[FOM] how would a physicist know that we are not living in a Skolem hull?

[meskew at math.uci.edu]

> Suppose a physicists is using a mathematical theory saying
> that there are an uncountable number of points in space.
>
> In view of Skolem's result, what would such a statement mean really?
> In the universe we are living in are there really an uncountable
> number of points in space, or is it just that reality is constructed
> so that we can never encounter the 1-1 function that counts them? In
> view of qusestions like this, what "good" are statements about the
> number of points in space to a physicist?
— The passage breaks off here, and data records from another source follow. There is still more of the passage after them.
/-- What comes from outside takes its effect while the module takes it: register writes and commands while it is open or
runs, the press pin and the press commands while it has power (R317 to R319, R281, R343, R348, R366, R368 to R374, R383,
R399, R401, R407, R410, R417, R419, R423, R425 to R428, R431 to R433, R441, R453; assumption 17 as above), and the supply
and a warm reset at any time (R435, R436, R440). The effect of each is then given: the value that each register write leaves
and what else it does, what an invalidation covers, what an access reads or writes, what a lost read's result becomes, what
becomes of a slice's open chunk, the edge that a press is asked for, what a power-on, a warm reset and a loss of power
leave, and that the boot goes on step by step. The model's own choices among these: memory that lost its contents reads as
unwritten (assumptions 1, 20), the boot's steps (3), a warm reset ends the grids (78) and is ignored while a boot is under
way (140), which read an outside error meets (79), what TINVC reads back (100), the bits a register stores (101). -/
def Obligations.OutsideEventsTakeEffect : Prop :=
  ∀ (s : State) (c q g off sl pa pasid pages err : Nat) (v : W32) (va : W64) (pas : Option Nat) (en a b peer hi isCtl mgmt : Bool)
      (op : OuterOp) (at_ : AtsAnswer) (pr : PrgAnswer),
    (∀ r ∈ (
      [(.qwpWrite q v, s.open_, s.writeQwp q v), (.qctlWrite q v, s.open_, s.writeQctl q v),
       (.qstatClear q v, s.open_, s.clearQstat q v), (.mxResetCmd c, s.open_, s.mxResetCmd c),
       (.coreResetCmd c, s.open_, s.coreResetCmd c), (.atsCompletion c at_, s.atsDue c, s.atsStep c at_),
       (.prgResponse c pr, s.prgDue c, s.prgStep c pr),
       (.hostAtsInvalidate pas va pages, s.open_, s.atsInval pas va pages),
       (.hostInvPage pasid, s.open_, s.hostInval 0 pasid), (.hostInvRange pasid, s.open_, s.hostInval 1 pasid),
       (.hostInvPasid pasid, s.open_, s.hostInval 2 pasid), (.hostInvAll, s.open_, s.hostInval 3 0),
       (.hostHostAccess peer op pa, s.open_, s.outerAccess peer op pa),
       (.hostCompletionError c, s.goes, s.outerError c false), (.peerLoss c, s.goes, s.outerError c true),
       (.cgrantWrite c va, s.open_, s.writeCgrant c va),
       (.slewWrite g hi isCtl v, s.open_, s.writeSlew g hi isCtl v), (.wstatClear c v, s.open_, s.clearWstat c v),
       (.stopArmCycle c v, s.open_, s.writeStopctl c v 1), (.stopArmCount c v, s.open_, s.writeStopctl c v 2),
       (.stopDisarm c v, s.open_, s.writeStopctl c v 0), (.stopResume c, s.open_, s.writeResume c),
       (.bcmClear c, s.open_, s.clearBcm c), (.divergedClear c, s.open_, s.clearDiverged c),
       (.obsctlWrite c v, s.open_, s.writeObsctl c v), (.headbandFlush, s.open_, s.flushTrace),
       (.headbandEnable en, s.open_, s.enableTrace en), (.rpmodeOff sl, s.open_, s.setRpmode sl 0),
       (.rpmodeRecord sl, s.open_, s.setRpmode sl 1), (.rpmodeReplay sl, s.open_, s.setRpmode sl 2),
       (.pressPinAssert, s.boot.powered, s.pinAssert), (.pressPinDeassert, s.boot.powered, s.pinDeassert),
       (.pressCmd, s.boot.powered, s.pressAsk), (.pressReleaseCmd, s.boot.powered, s.pressRelease),
       (.attestGo, s.goes, s.attestBegin), (.controlRegisterWrite off ⟨v, mgmt⟩, s.goes, s.controlWrite mgmt off v),
       (.configurationSpaceWrite en a b, s.goes, s.writeConfig en a b)] : List (Instr × Bool × State)),
      (r.2.1 = true → exec r.1 s = .next r.2.2) ∧ (r.2.1 = false → exec r.1 s = .next s)) ∧
    exec (.powerOn err) s = .next (s.powerOn err) ∧ exec (.warmReset en err) s = .next (s.warmReset en err) ∧
    exec .powerLoss s = .next s.losePower ∧
    (s.open_ = true →
      (s.qctl q).getLsbD 4 = false →
        exec (.qwpWrite q v) s = .next
          (let u := s.setCtl (offQueue q + 0x10) v
           (if u.overfull q then u.setOver q else u).visible q)) ∧
    (s.open_ = true →
      (∀ old, old = s.qctl q → old.getLsbD 0 = true → v.getLsbD 0 = false →
        ∃ t, exec (.qctlWrite q v) s = .next t ∧ t.ctl = (s.setCtl (offQueue q + 8) (old &&& ~~~1)).ctl ∧
          t.stuck = s.stuck.filter (· ≠ q) ∧ t.admits = s.admits.filter (fun x => x.1 ≠ q)) ∧
      ((s.qctl q).getLsbD 0 = false → v.getLsbD 0 = true →
        exec (.qctlWrite q v) s = .next ((s.setCtl (offQueue q + 8) (v &&& 0x1FFFFF)).visible q)) ∧
      exec (.qstatClear q v) s = .next (s.setCtl (offQueue q + 0x18) (s.qstat q &&& ~~~(v &&& 3))) ∧
      (∃ t, exec (.mxResetCmd c) s = .next t ∧ (t.core c).mx.cur = none ∧ (t.core c).mx.reset = 257 ∧ (c, 1) ∈ t.commanded) ∧
      exec (.coreResetCmd c) s = .next (((s.noteReset c 2).coreReset c).resetsOver c) ∧
      (∃ t, exec (.hostAtsInvalidate pas va pages) s = .next t ∧
        t.invals = s.invals ++ [⟨5, pas, va.toNat / 4096 * 4096, 4096 * pages, 0, none, s.nonce⟩]) ∧
      (s.tinvBusy = false →
        let p := pasid % 2 ^ 20
        let at_ := (s.ctl64 0xE010).toNat
        (∃ t, exec (.hostInvPage pasid) s = .next t ∧ t.ctl = (s.setCtl 0xE018 (BitVec.ofNat 32 (p * 2 ^ 4))).ctl ∧
          t.invals = s.invals ++ [⟨0, some p, at_, 0, 0, none, s.nonce⟩]) ∧
        (let u := s.setCtl 0xE018 (BitVec.ofNat 32 (p * 2 ^ 4 + 1))
         ∃ t, exec (.hostInvRange pasid) s = .next t ∧ t.ctl = u.ctl ∧
          t.invals = s.invals ++ [⟨1, some p, at_ / 65536 * 65536, 65536 * (((u.ctlAt 0xE01C).extractLsb' 0 24).toNat + 1),
            0, none, s.nonce⟩]) ∧
        (∃ t, exec (.hostInvPasid pasid) s = .next t ∧
          t.ctl = (s.setCtl 0xE018 (BitVec.ofNat 32 (p * 2 ^ 4 + 2))).ctl ∧
          t.invals = s.invals ++ [⟨2, some p, 0, 0, 0, none, s.nonce⟩]) ∧
        ∃ t, exec .hostInvAll s = .next t ∧ t.ctl = (s.setCtl 0xE018 3).ctl ∧
          t.invals = s.invals ++ [⟨3, none, 0, 0, 0, none, s.nonce⟩]) ∧
      (isModule pa = true →
        (∀ n, exec (.hostHostAccess peer (.read n) pa) s = .next { s with answer := s.readNat pa n }) ∧
        (∀ l, exec (.hostHostAccess peer (.write l) pa) s = .next (s.write pa l)) ∧
        (∀ n x, exec (.hostHostAccess peer (.fetchAdd n x) pa) s = .next (s.outerAtomic peer pa n (.atom 0) x 0)) ∧
        (∀ n x, exec (.hostHostAccess peer (.swap n x) pa) s = .next (s.outerAtomic peer pa n (.atom 6) x 0)) ∧
        (∀ n x y, exec (.hostHostAccess peer (.cas n x y) pa) s = .next (s.outerAtomic peer pa n .cas x y)) ∧
        ∀ k n x, exec (.hostHostAccess true (.atom k n x) pa) s = .next (s.outerAtomic true pa n (.atom k) x 0)) ∧
      (∃ t, exec (.cgrantWrite c va) s = .next t ∧
        t.ctl = (s.setCtl64 (offCgrant c) (va &&& 0x0000FFFFFFFFFF0F)).ctl ∧ (t.core c).gov = (s.core c).gov) ∧
      exec (.slewWrite g hi isCtl v) s = .next
        (if isCtl then s.setCtl (offSlew g + 8) (v &&& 1) else s.setCtl (offSlew g + (if hi then 4 else 0)) v) ∧
      exec (.wstatClear c v) s = .next (s.setCtl (offWatch c + 8) (s.ctlAt (offWatch c + 8) &&& ~~~(v &&& 3))) ∧
      (∀ i m, (i, m) ∈ ([(.stopArmCycle c v, 1), (.stopArmCount c v, 2), (.stopDisarm c v, 0)] : List (Instr × Nat)) →
        ∃ t, exec i s = .next t ∧ t.ctl = (s.setCtl (offObs c + 8) ((v &&& 0x3F8C) ||| BitVec.ofNat 32 m)).ctl ∧
          (t.core c).obs.armed = (m != 0) ∧ (t.core c).obs.count = 0) ∧
      ((s.core c).obs.stopped = true →
        exec (.stopResume c) s = .next ((s.modCore c (fun k => { k with obs := { k.obs with resuming := true } })).stopEdge c)) ∧
      (∃ t, exec (.bcmClear c) s = .next t ∧ (t.core c).obs.bcm = []) ∧
      exec (.divergedClear c) s = .next (s.setCtl (offObs c + 0x28) (s.ostat c &&& ~~~0x10000)) ∧
      (∃ t, exec (.obsctlWrite c v) s = .next t ∧
        t.ctl = (s.setCtl (offObs c) (if v.extractLsb' 8 2 == 3 then v &&& 0x7F else v &&& 0x37F)).ctl) ∧
      ((∀ p ∈ s.slices, s.rpmode p.1 ≠ 1) → ∃ t, exec .headbandFlush s = .next t ∧ t.hb.drops = [] ∧ t.hb.full = false) ∧
      exec (.headbandEnable en) s = .next (s.setCtl offHbctl ((s.ctlAt offHbctl &&& 2) ||| (if en then 1 else 0))) ∧
      (s.rpmode sl ≠ 1 →
        exec (.rpmodeOff sl) s = .next (((s.setCtl (offReplay sl) 0).modSlice sl id).gateMark sl) ∧
        exec (.rpmodeRecord sl) s = .next (((s.setCtl (offReplay sl) 1).modSlice sl (fun x =>
          { x with chunk := none, closed := [], used := 0 })).gateMark sl) ∧
        exec (.rpmodeReplay sl) s = .next (((s.setCtl (offReplay sl) 2).modSlice sl (fun x =>
          { x with idx := 0, pass := false, ended := false, div := false, headUsed := 0, quiet := s.time })).gateMark sl)) ∧
      (s.rpmode sl = 1 → ∀ ch, (s.slice sl).chunk = some ch → (s.slice sl).closed.length < 16 →
        let sent := s.traceLossless 3 0 (srcOfSlice sl) (chunkWords ((s.slice sl).closed ++ [ch]))
        ∀ i ∈ ([.rpmodeOff sl, .rpmodeRecord sl, .rpmodeReplay sl] : List Instr),
          ∃ t, exec i s = .next t ∧ t.hb = sent.hb ∧ t.mem = s.mem ∧ (t.slice sl).chunk = none ∧ (t.slice sl).closed = []) ∧
      ∀ x ch, s.slices = [(sl, x)] → s.rpmode sl = 1 → s.hb.drops = [] → x.chunk = some ch → x.closed.length < 16 →
        let sent := s.dropCounts.traceLossless 3 0 (srcOfSlice sl) (chunkWords (x.closed ++ [ch]))
        ∃ t, exec .headbandFlush s = .next t ∧ t.hb = sent.hb ∧ (t.slice sl).chunk = none ∧ (t.slice sl).closed = []) ∧
    (s.goes = true →
      (∀ w, s.awaits c 1 = some w → exec (.atsCompletion c at_) s = .next (s.atsTake c w at_)) ∧
      (∀ w, s.awaits c 2 = some w →
        exec (.prgResponse c pr) s = .next (((s.core c).walks.filter (fun x =>
          x.stage == 2 && x.pasid == w.pasid && page4K x.va == page4K w.va)).foldl (fun s x => s.prgTake c x pr) s)) ∧
      (∀ i p, (i, p) ∈ ([(.hostCompletionError c, false), (.peerLoss c, true)] : List (Instr × Bool)) →
        ∀ w id lane ea n x, (s.core c).outerRead p = some (w, id, lane, ea, n) → (s.core c).warps.find? w = some x →
          ∃ t, exec i s = .next t ∧ t.mem = s.mem ∧
            (t.core c).warps.find? w = some (x.modResult id (fun r => r.lose p lane n))) ∧
      (s.boot.signing = none →
        ∃ t, exec .attestGo s = .next t ∧ t.ctl = (s.setCtl offAtt 2).ctl ∧ t.boot.signing.isSome = true) ∧
      (∀ m, off % 4 = 0 → off ≠ 0xF100 → off ≠ 0xE018 → s.recovery = false → s.storedBits off = some m →
        (mgmt = true ∨ off < 0x31100 ∨ 0x31200 ≤ off) →
        let u := s.setCtl off
          (if (decide (0x28000 ≤ off ∧ off < 0x31000) && off % 64 == 4) && !decide (16 ≤ v.toNat ∧ v.toNat ≤ 2 ^ 24) then 0
           else v &&& m)
        exec (.controlRegisterWrite off ⟨v, mgmt⟩) s =
          .next (if 0x32000 ≤ off ∧ off < 0x3A000 then u.gateMark ((off - 0x32000) / 64) else u)) ∧
      (0x31100 ≤ off → off < 0x31200 → exec (.controlRegisterWrite off ⟨v, false⟩) s = .next s) ∧
      exec (.configurationSpaceWrite en a b) s = .next { s with cfg := (en, a, b), priFailed := s.priFailed && !b }) ∧
    (s.boot.powered = true →
      (∃ t, exec .pressPinAssert s = .next t ∧ t.press.pin = true ∧
        (s.press.at_ = none → s.press.pressed = false →
          t.press.at_ = some ((s.time + 1035) / 36 * 36) ∧ t.press.byPin = true)) ∧
      (∃ t, exec .pressPinDeassert s = .next t ∧ t.press.pin = false ∧
        (s.press.byPin = true → s.press.pressed = true → t.press.releasing = true) ∧
        (s.press.byPin = true → s.press.pressed = false → t.press.at_ = none)) ∧
      (s.press.at_ = none → s.press.pressed = false →
        exec .pressCmd s = .next { s with press := { s.press with at_ := some ((s.time + 1035) / 36 * 36), byPin := false } }) ∧
      (s.press.pressed = true →
        exec .pressReleaseCmd s = .next { s with press := { s.press with releasing := true } })) ∧
    (s.boot.powered = false → err ≤ 6 → err ≠ 3 →
      ∃ t, exec (.powerOn err) s = .next t ∧ t.boot.powered = true ∧ t.boot.booting = some ⟨1, err, false⟩ ∧
        t.boot.count = s.boot.count + 1 ∧ t.time = 0 ∧ t.cores = [] ∧ t.mem = s.mem.filter (fun p => !isModule p.1)) ∧
    (s.boot.powered = true → s.boot.booting = none → err = 0 ∨ (4 ≤ err ∧ err ≤ 6) →
      ∃ t, exec (.warmReset en err) s = .next t ∧ t.boot.count = s.boot.count ∧ t.cores = [] ∧ t.grids = [] ∧
        let u := s.cores.foldl (fun s p => s.endsAll p.1) s
        let kept := en && (err == 0 || err == 6) && (imageChosen s.flash).isSome
        t.boot.booting = some ⟨3, err, kept⟩ ∧ t.rings = u.rings ∧
        t.mem = if kept then u.mem else lostMemory s.boot.resets u.mem) ∧
    (s.inboxNext = none → s.boot.powered = true → s.press.pressed = false → ∀ b, s.boot.booting = some b →
      step s = .next s.bootStep ∧
      (7 ≤ b.next → b.err = 0 → s.bootStep.boot.booting = none ∧ s.bootStep.goes = true) ∧
      (1 ≤ b.err → b.err ≤ 6 → b.next = bootFails b.err → s.bootStep.boot.booting = none ∧
        (SMap.rising 0 s.ctl = true → s.bootStep.recovery = true))) ∧
    ∃ t, exec .powerLoss s = .next t ∧ t.boot.powered = false ∧ t.mem = s.mem.filter (fun p => !isModule p.1) ∧ t.rings = []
What experiment could
> convince us about the number of points in space being
> countable/uncountable?

I hope this answer is not too glib.  If the physicist believes the theory
that implies there are uncountably many points in space, then this by
itself should convince her that there are uncountably many points in
space.  Now how does she defeat Skolem's paradox?  Say our universe is V. 
The hypothesis that in some larger universe W the set of spatial points of
V is countable, means in particular that *there is* some enumeration of
the set of spatial points of V.  But the physicist's theory was not about
some "V", just "space", "functions", "points", etc.  In other words there
were no restrictions on the quantifiers to some subclass; the theory just
talks about what exists, period.  So the physicist just applies the
theorem that says if f is a function from natural numbers to spatial
points, then *there is* a point not in the range of f.  The question, "But
is this point in our universe?" doesn't really make sense-- it exists, so
yes it exists.  This is what the theory tells us.

Monroe